STEPHANIE ZONIS focuses on good foods and the people who produce them. Click here to contact her.

 

 

Product Reviews / NutriNibbles / Organic Matter

 

Organic Matter Archive

November 2005

Click here to read other months’ columns


Sugar Cultivation and Production: Raising “Cane” With the Environment

My name is Stephanie Zonis, and welcome to Organic Matter for November 2005.

The human appetite for sugar is vast. According to a World Wildlife Fund (WWF) report published in November of 2004, more than 319 billion pounds of sugar are produced annually in over 120 countries. Annual consumption is not only keeping pace with this staggering quantity, it’s causing an expansion of it. We’ve all heard time and again that we eat too much sugar, and I’m sure that’s accurate in most cases. For the present, however, I’m not as concerned with what sugar does to our teeth or our waistlines as much as I am with what it does to the environment.

First, you need to know that there are two basic types of sugar: cane sugar and beet sugar. Estimates are that cane sugar accounts for up to 70% of worldwide production; beet sugar accounts for the rest. Both types, unfortunately, contribute to significant damage to the environment as well as to multiple plant and animal species. The WWF reports that the production of cane sugar is likely responsible for a greater loss of biodiversity than any other crop. Species-dense environments, such as forests, are often clear-cut for cane cultivation. Wetlands areas, with nutrient-rich soils and abundant natural water supply, are claimed for cane production. As you can imagine, the effect on habitat loss for innumerable species is immense.

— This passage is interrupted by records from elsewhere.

/-! ## tickStep -/

@[simp] theorem State.tickStep_cfg (s : State) : (s.tickStep).cfg = s.cfg := rfl
@[simp] theorem State.tickStep_dev (s : State) : (s.tickStep).dev = s.dev := rfl
@[simp] theorem State.tickStep_D (s : State) : (s.tickStep).D = s.D := rfl
@[simp] theorem State.tickStep_img (s : State) : (s.tickStep).img = s.img := rfl
@[simp] theorem State.tickStep_orig (s : State) : (s.tickStep).orig = s.orig := rfl
@[simp] theorem State.tickStep_regs (s : State) : (s.tickStep).regs = s.regs := rfl
@[simp] theorem State.tickStep_IF (s : State) : (s.tickStep).IF = s.IF := rfl
@[simp] theorem State.tickStep_tick (s : State) : (s.tickStep).tick = s.tick + 1 := rfl
@[simp] theorem State.tickStep_hist (s : State) : (s.tickStep).hist = s.hist := rfl
@[simp] theorem State.tickStep_epc (s : State) : (s.tickStep).epc = s.epc := rfl
@[simp] theorem State.tickStep_msg (s : State) : (s.tickStep).msg = s.msg := rfl
@[simp] theorem State.tickStep_exit (s : State) : (s.tickStep).exit = s.exit := rfl
@[simp] theorem State.tickStep_halted (s : State) : (s.tickStep).halted = s.halted := rfl
@[simp] theorem State.tickStep_err (s : State) : (s.tickStep).err = s.err := rfl
@[simp] theorem State.tickStep_faults (s : State) : (s.tickStep).faults = s.faults := rfl
@[simp] theorem State.tickStep_ram (s : State) : (s.tickStep).ram = s.ram := rfl
@[simp] theorem State.tickStep_sched (s : State) : (s.tickStep).sched = s.sched := rfl
@[simp] theorem State.tickStep_keys (s : State) : (s.tickStep).keys = s.keys := rfl
@[simp] theorem State.tickStep_draws (s : State) : (s.tickStep).draws = s.draws := rfl
@[simp] theorem State.tickStep_queue (s : State) : (s.tickStep).queue = s.queue := rfl

/-! ## goto -/

@[simp] theorem State.goto_cfg (s : State) (k : Nat) : (s.goto k).cfg = s.cfg := rfl
@[simp] theorem State.goto_dev (s : State) (k : Nat) : (s.goto k).dev = s.dev := rfl
@[simp] theorem State.goto_D (s : State) (k : Nat) : (s.goto k).D = s.D := rfl
@[simp] theorem State.goto_img (s : State) (k : Nat) : (s.goto k).img = s.img := rfl
@[simp] theorem State.goto_orig (s : State) (k : Nat) : (s.goto k).orig = s.orig := rfl
@[simp] theorem State.goto_regs (s : State) (k : Nat) : (s.goto k).regs = s.regs := rfl
@[simp] theorem State.goto_IF (s : State) (k : Nat) : (s.goto k).IF = s.IF := rfl
@[simp] theorem State.goto_tick (s : State) (k : Nat) : (s.goto k).tick = s.tick := rfl
@[simp] theorem State.goto_hist (s : State) (k : Nat) : (s.goto k).hist = s.hist := rfl
theorem State.goto_epc (s : State) (k : Nat) : (s.goto k).epc =
    match s.epc with | f :: rest => { f with idx := k } :: rest | [] => [] := rfl
@[simp] theorem State.goto_msg (s : State) (k : Nat) : (s.goto k).msg = s.msg := rfl
@[simp] theorem State.goto_exit (s : State) (k : Nat) : (s.goto k).exit = s.exit := rfl
@[simp] theorem State.goto_halted (s : State) (k : Nat) : (s.goto k).halted = s.halted := rfl
@[simp] theorem State.goto_err (s : State) (k : Nat) : (s.goto k).err = s.err := rfl
@[simp] theorem State.goto_faults (s : State) (k : Nat) : (s.goto k).faults = s.faults := rfl
@[simp] theorem State.goto_ram (s : State) (k : Nat) : (s.goto k).ram = s.ram := rfl
@[simp] theorem State.goto_sched (s : State) (k : Nat) : (s.goto k).sched = s.sched := rfl
@[simp] theorem State.goto_keys (s : State) (k : Nat) : (s.goto k).keys = s.keys := rfl
@[simp] theorem State.goto_draws (s : State) (k : Nat) : (s.goto k).draws = s.draws := rfl
@[simp] theorem State.goto_queue (s : State) (k : Nat) : (s.goto k).queue = s.queue := rfl

/-! ## ret -/

@[simp] theorem State.ret_cfg (s : State) : (s.ret).cfg = s.cfg := rfl
@[simp] theorem State.ret_dev (s : State) : (s.ret).dev = s.dev := rfl
@[simp] theorem State.ret_D (s : State) : (s.ret).D = s.D := rfl
@[simp] theorem State.ret_img (s : State) : (s.ret).img = s.img := rfl
@[simp] theorem State.ret_orig (s : State) : (s.ret).orig = s.orig := rfl
@[simp] theorem State.ret_regs (s : State) : (s.ret).regs = s.regs := rfl
@[simp] theorem State.ret_IF (s : State) : (s.ret).IF = s.IF := rfl
@[simp] theorem State.ret_tick (s : State) : (s.ret).tick = s.tick := rfl
@[simp] theorem State.ret_hist (s : State) : (s.ret).hist = s.hist := rfl
@[simp] theorem State.ret_epc (s : State) : (s.ret).epc = s.epc.tail := rfl
@[simp] theorem State.ret_msg (s : State) : (s.ret).msg = s.msg := rfl
@[simp] theorem State.ret_exit (s : State) : (s.ret).exit = s.exit := rfl
@[simp] theorem State.ret_halted (s : State) : (s.ret).halted = s.halted := rfl
@[simp] theorem State.ret_err (s : State) : (s.ret).err = s.err := rfl
@[simp] theorem State.ret_faults (s : State) : (s.ret).faults = s.faults := rfl
@[simp] theorem State.ret_ram (s : State) : (s.ret).ram = s.ram := rfl
@[simp] theorem State.ret_sched (s : State) : (s.ret).sched = s.sched := rfl
@[simp] theorem State.ret_keys (s : State) : (s.ret).keys = s.keys := rfl
@[simp] theorem State.ret_draws (s : State) : (s.ret).draws = s.draws := rfl
@[simp] theorem State.ret_queue (s : State) : (s.ret).queue = s.queue := rfl

/-! ## call -/

@[simp] theorem State.call_cfg (s : State) (i : Instr) (k : Nat) : (s.call i k).cfg = s.cfg := rfl
@[simp] theorem State.call_dev (s : State) (i : Instr) (k : Nat) : (s.call i k).dev = s.dev := rfl
@[simp] theorem State.call_D (s : State) (i : Instr) (k : Nat) : (s.call i k).D = s.D := rfl
@[simp] theorem State.call_img (s : State) (i : Instr) (k : Nat) : (s.call i k).img = s.img := rfl
@[simp] theorem State.call_orig (s : State) (i : Instr) (k : Nat) : (s.call i k).orig = s.orig := rfl
@[simp] theorem State.call_regs (s : State) (i : Instr) (k : Nat) : (s.call i k).regs = s.regs := rfl
@[simp] theorem State.call_IF (s : State) (i : Instr) (k : Nat) : (s.call i k).IF = s.IF := rfl
@[simp] theorem State.call_tick (s : State) (i : Instr) (k : Nat) : (s.call i k).tick = s.tick := rfl
@[simp] theorem State.call_hist (s : State) (i : Instr) (k : Nat) : (s.call i k).hist = s.hist := rfl
@[simp] theorem State.call_epc (s : State) (i : Instr) (k : Nat) : (s.call i k).epc = ⟨i, 0⟩ :: (s.goto k).epc := rfl
@[simp] theorem State.call_msg (s : State) (i : Instr) (k : Nat) : (s.call i k).msg = s.msg := rfl
@[simp] theorem State.call_exit (s : State) (i : Instr) (k : Nat) : (s.call i k).exit = s.exit := rfl
@[simp] theorem State.call_halted (s : State) (i : Instr) (k : Nat) : (s.call i k).halted = s.halted := rfl
@[simp] theorem State.call_err (s : State) (i : Instr) (k : Nat) : (s.call i k).err = s.err := rfl
@[simp] theorem State.call_faults (s : State) (i : Instr) (k : Nat) : (s.call i k).faults = s.faults := rfl
@[simp] theorem State.call_ram (s : State) (i : Instr) (k : Nat) : (s.call i k).ram = s.ram := rfl
@[simp] theorem State.call_sched (s : State) (i : Instr) (k : Nat) : (s.call i k).sched = s.sched := rfl
@[simp] theorem State.call_keys (s : State) (i : Instr) (k : Nat) : (s.call i k).keys = s.keys := rfl
@[simp] theorem State.call_draws (s : State) (i : Instr) (k : Nat) : (s.call i k).draws = s.draws := rfl
@[simp] theorem State.call_queue (s : State) (i : Instr) (k : Nat) : (s.call i k).queue = s.queue := rfl

/-! ## setRegs -/

@[simp] theorem State.setRegs_cfg (s : State) (f : Regs → Regs) : (s.setRegs f).cfg = s.cfg := rfl
@[simp] theorem State.setRegs_dev (s : State) (f : Regs → Regs) : (s.setRegs f).dev = s.dev := rfl
@[simp] theorem State.setRegs_D (s : State) (f : Regs → Regs) : (s.setRegs f).D = s.D := rfl
@[simp] theorem State.setRegs_img (s : State) (f : Regs → Regs) : (s.setRegs f).img = s.img := rfl
@[simp] theorem State.setRegs_orig (s : State) (f : Regs → Regs) : (s.setRegs f).orig = s.orig := rfl
@[simp] theorem State.setRegs_regs (s : State) (f : Regs → Regs) : (s.setRegs f).regs = f s.regs := rfl
@[simp] theorem State.setRegs_IF (s : State) (f : Regs → Regs) : (s.setRegs f).IF = s.IF := rfl
@[simp] theorem State.setRegs_tick (s : State) (f : Regs → Regs) : (s.setRegs f).tick = s.tick := rfl
@[simp] theorem State.setRegs_hist (s : State) (f : Regs → Regs) : (s.setRegs f).hist = s.hist := rfl
@[simp] theorem State.setRegs_epc (s : State) (f : Regs → Regs) : (s.setRegs f).epc = s.epc := rfl
@[simp] theorem State.setRegs_msg (s : State) (f : Regs → Regs) : (s.setRegs f).msg = s.msg := rfl
@[simp] theorem State.setRegs_exit (s : State) (f : Regs → Regs) : (s.setRegs f).exit = s.exit := rfl
@[simp] theorem State.setRegs_halted (s : State) (f : Regs → Regs) : (s.setRegs f).halted = s.halted := rfl
@[simp] theorem State.setRegs_err (s : State) (f : Regs → Regs) : (s.setRegs f).err = s.err := rfl
@[simp] theorem State.setRegs_faults (s : State) (f : Regs → Regs) : (s.setRegs f).faults = s.faults := rfl
@[simp] theorem State.setRegs_ram (s : State) (f : Regs → Regs) : (s.setRegs f).ram = s.ram := rfl
@[simp] theorem State.setRegs_sched (s : State) (f : Regs → Regs) : (s.setRegs f).sched = s.sched := rfl
@[simp] theorem State.setRegs_keys (s : State) (f : Regs → Regs) : (s.setRegs f).keys = s.keys := rfl
@[simp] theorem State.setRegs_draws (s : State) (f : Regs → Regs) : (s.setRegs f).draws = s.draws := rfl
@[simp] theorem State.setRegs_queue (s : State) (f : Regs → Regs) : (s.setRegs f).queue = s.queue := rfl

/-! ## setIF -/

@[simp] theorem State.setIF_cfg (s : State) (b : Bool) : (s.setIF b).cfg = s.cfg := rfl
@[simp] theorem State.setIF_dev (s : State) (b : Bool) : (s.setIF b).dev = s.dev := rfl
@[simp] theorem State.setIF_D (s : State) (b : Bool) : (s.setIF b).D = s.D := rfl
@[simp] theorem State.setIF_img (s : State) (b : Bool) : (s.setIF b).img = s.img := rfl
@[simp] theorem State.setIF_orig (s : State) (b : Bool) : (s.setIF b).orig = s.orig := rfl
@[simp] theorem State.setIF_regs (s : State) (b : Bool) : (s.setIF b).regs = s.regs := rfl
@[simp] theorem State.setIF_IF (s : State) (b : Bool) : (s.setIF b).IF = b := rfl
@[simp] theorem State.setIF_tick (s : State) (b : Bool) : (s.setIF b).tick = s.tick := rfl
@[simp] theorem State.setIF_hist (s : State) (b : Bool) : (s.setIF b).hist = s.hist := rfl
@[simp] theorem State.setIF_epc (s : State) (b : Bool) : (s.setIF b).epc = s.epc := rfl
@[simp] theorem State.setIF_msg (s : State) (b : Bool) : (s.setIF b).msg = s.msg := rfl
@[simp] theorem State.setIF_exit (s : State) (b : Bool) : (s.setIF b).exit = s.exit := rfl
@[simp] theorem State.setIF_halted (s : State) (b : Bool) : (s.setIF b).halted = s.halted := rfl
@[simp] theorem State.setIF_err (s : State) (b : Bool) : (s.setIF b).err = s.err := rfl
@[simp] theorem State.setIF_faults (s : State) (b : Bool) : (s.setIF b).faults = s.faults := rfl
@[simp] theorem State.setIF_ram (s : State) (b : Bool) : (s.setIF b).ram = s.ram := rfl
@[simp] theorem State.setIF_sched (s : State) (b : Bool) : (s.setIF b).sched = s.sched := rfl
@[simp] theorem State.setIF_keys (s : State) (b : Bool) : (s.setIF b).keys = s.keys := rfl
@[simp] theorem State.setIF_draws (s : State) (b : Bool) : (s.setIF b).draws = s.draws := rfl
@[simp] theorem State.setIF_queue (s : State) (b : Bool) : (s.setIF b).queue = s.queue := rfl

/-! ## say -/

@[simp] theorem State.say_cfg (s : State) (m : Msg) : (s.say m).cfg = s.cfg := rfl
@[simp] theorem State.say_dev (s : State) (m : Msg) : (s.say m).dev = s.dev := rfl
@[simp] theorem State.say_D (s : State) (m : Msg) : (s.say m).D = s.D := rfl
@[simp] theorem State.say_img (s : State) (m : Msg) : (s.say m).img = s.img := rfl
@[simp] theorem State.say_orig (s : State) (m : Msg) : (s.say m).orig = s.orig := rfl
@[simp] theorem State.say_regs (s : State) (m : Msg) : (s.say m).regs = s.regs := rfl
@[simp] theorem State.say_IF (s : State) (m : Msg) : (s.say m).IF = s.IF := rfl
@[simp] theorem State.say_tick (s : State) (m : Msg) : (s.say m).tick = s.tick := rfl
@[simp] theorem State.say_hist (s : State) (m : Msg) : (s.say m).hist = s.hist := rfl
@[simp] theorem State.say_epc (s : State) (m : Msg) : (s.say m).epc = s.epc := rfl
@[simp] theorem State.say_msg (s : State) (m : Msg) : (s.say m).msg = s.msg ++ [m] := rfl
@[simp] theorem State.say_exit (s : State) (m : Msg) : (s.say m).exit = s.exit := rfl
@[simp] theorem State.say_halted (s : State) (m : Msg) : (s.say m).halted = s.halted := rfl
@[simp] theorem State.say_err (s : State) (m : Msg) : (s.say m).err = s.err := rfl
@[simp] theorem State.say_faults (s : State) (m : Msg) : (s.say m).faults = s.faults := rfl
@[simp] theorem State.say_ram (s : State) (m : Msg) : (s.say m).ram = s.ram := rfl
@[simp] theorem State.say_sched (s : State) (m : Msg) : (s.say m).sched = s.sched := rfl
@[simp] theorem State.say_keys (s : State) (m : Msg) : (s.say m).keys = s.keys := rfl
@[simp] theorem State.say_draws (s : State) (m : Msg) : (s.say m).draws = s.draws := rfl
@[simp] theorem State.say_queue (s : State) (m : Msg) : (s.say m).queue = s.queue := rfl

/-! ## setErr -/

@[simp] theorem State.setErr_cfg (s : State) (e : ErrCause) : (s.setErr e).cfg = s.cfg := rfl
@[simp] theorem State.setErr_dev (s : State) (e : ErrCause) : (s.setErr e).dev = s.dev := rfl
@[simp] theorem State.setErr_D (s : State) (e : ErrCause) : (s.setErr e).D = s.D := rfl
@[simp] theorem State.setErr_img (s : State) (e : ErrCause) : (s.setErr e).img = s.img := rfl
@[simp] theorem State.setErr_orig (s : State) (e : ErrCause) : (s.setErr e).orig = s.orig := rfl
@[simp] theorem State.setErr_regs (s : State) (e : ErrCause) : (s.setErr e).regs = s.regs := rfl
@[simp] theorem State.setErr_IF (s : State) (e : ErrCause) : (s.setErr e).IF = s.IF := rfl
@[simp] theorem State.setErr_tick (s : State) (e : ErrCause) : (s.setErr e).tick = s.tick := rfl
@[simp] theorem State.setErr_hist (s : State) (e : ErrCause) : (s.setErr e).hist = s.hist := rfl
@[simp] theorem State.setErr_epc (s : State) (e : ErrCause) : (s.setErr e).epc = s.epc := rfl
@[simp] theorem State.setErr_msg (s : State) (e : ErrCause) : (s.setErr e).msg = s.msg := rfl
@[simp] theorem State.setErr_exit (s : State) (e : ErrCause) : (s.setErr e).exit = s.exit := rfl
@[simp] theorem State.setErr_halted (s : State) (e : ErrCause) : (s.setErr e).halted = s.halted := rfl
@[simp] theorem State.setErr_err (s : State) (e : ErrCause) : (s.setErr e).err = some e := rfl
@[simp] theorem State.setErr_faults (s : State) (e : ErrCause) : (s.setErr e).faults = s.faults := rfl
@[simp] theorem State.setErr_ram (s : State) (e : ErrCause) : (s.setErr e).ram = s.ram := rfl
@[simp] theorem State.setErr_sched (s : State) (e : ErrCause) : (s.setErr e).sched = s.sched := rfl
@[simp] theorem State.setErr_keys (s : State) (e : ErrCause) : (s.setErr e).keys = s.keys := rfl
@[simp] theorem State.setErr_draws (s : State) (e : ErrCause) : (s.setErr e).draws = s.draws := rfl
@[simp] theorem State.setErr_queue (s : State) (e : ErrCause) : (s.setErr e).queue = s.queue := rfl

How that sweet spoonful of sugar wreaks havoc on the environment. Soil erosion is a big problem in sugar crop cultivation. Erosion from water occurs in both sugar cane and sugar beet fields, whenever rainfall is excessive or irrigation (heavily used in sugar cane cultivation) is inexpert. But there’s also an issue with wind erosion, which happens when the fields of sugar beets are left bare over the winter. If excessive irrigation is combined with insufficient drainage, soil can become saline, which will adversely affect crop yields. Soil is also damaged in sugar crop cultivation via compaction (mostly from heavy machinery) and acidification (from inorganic nitrogen-based fertilizers).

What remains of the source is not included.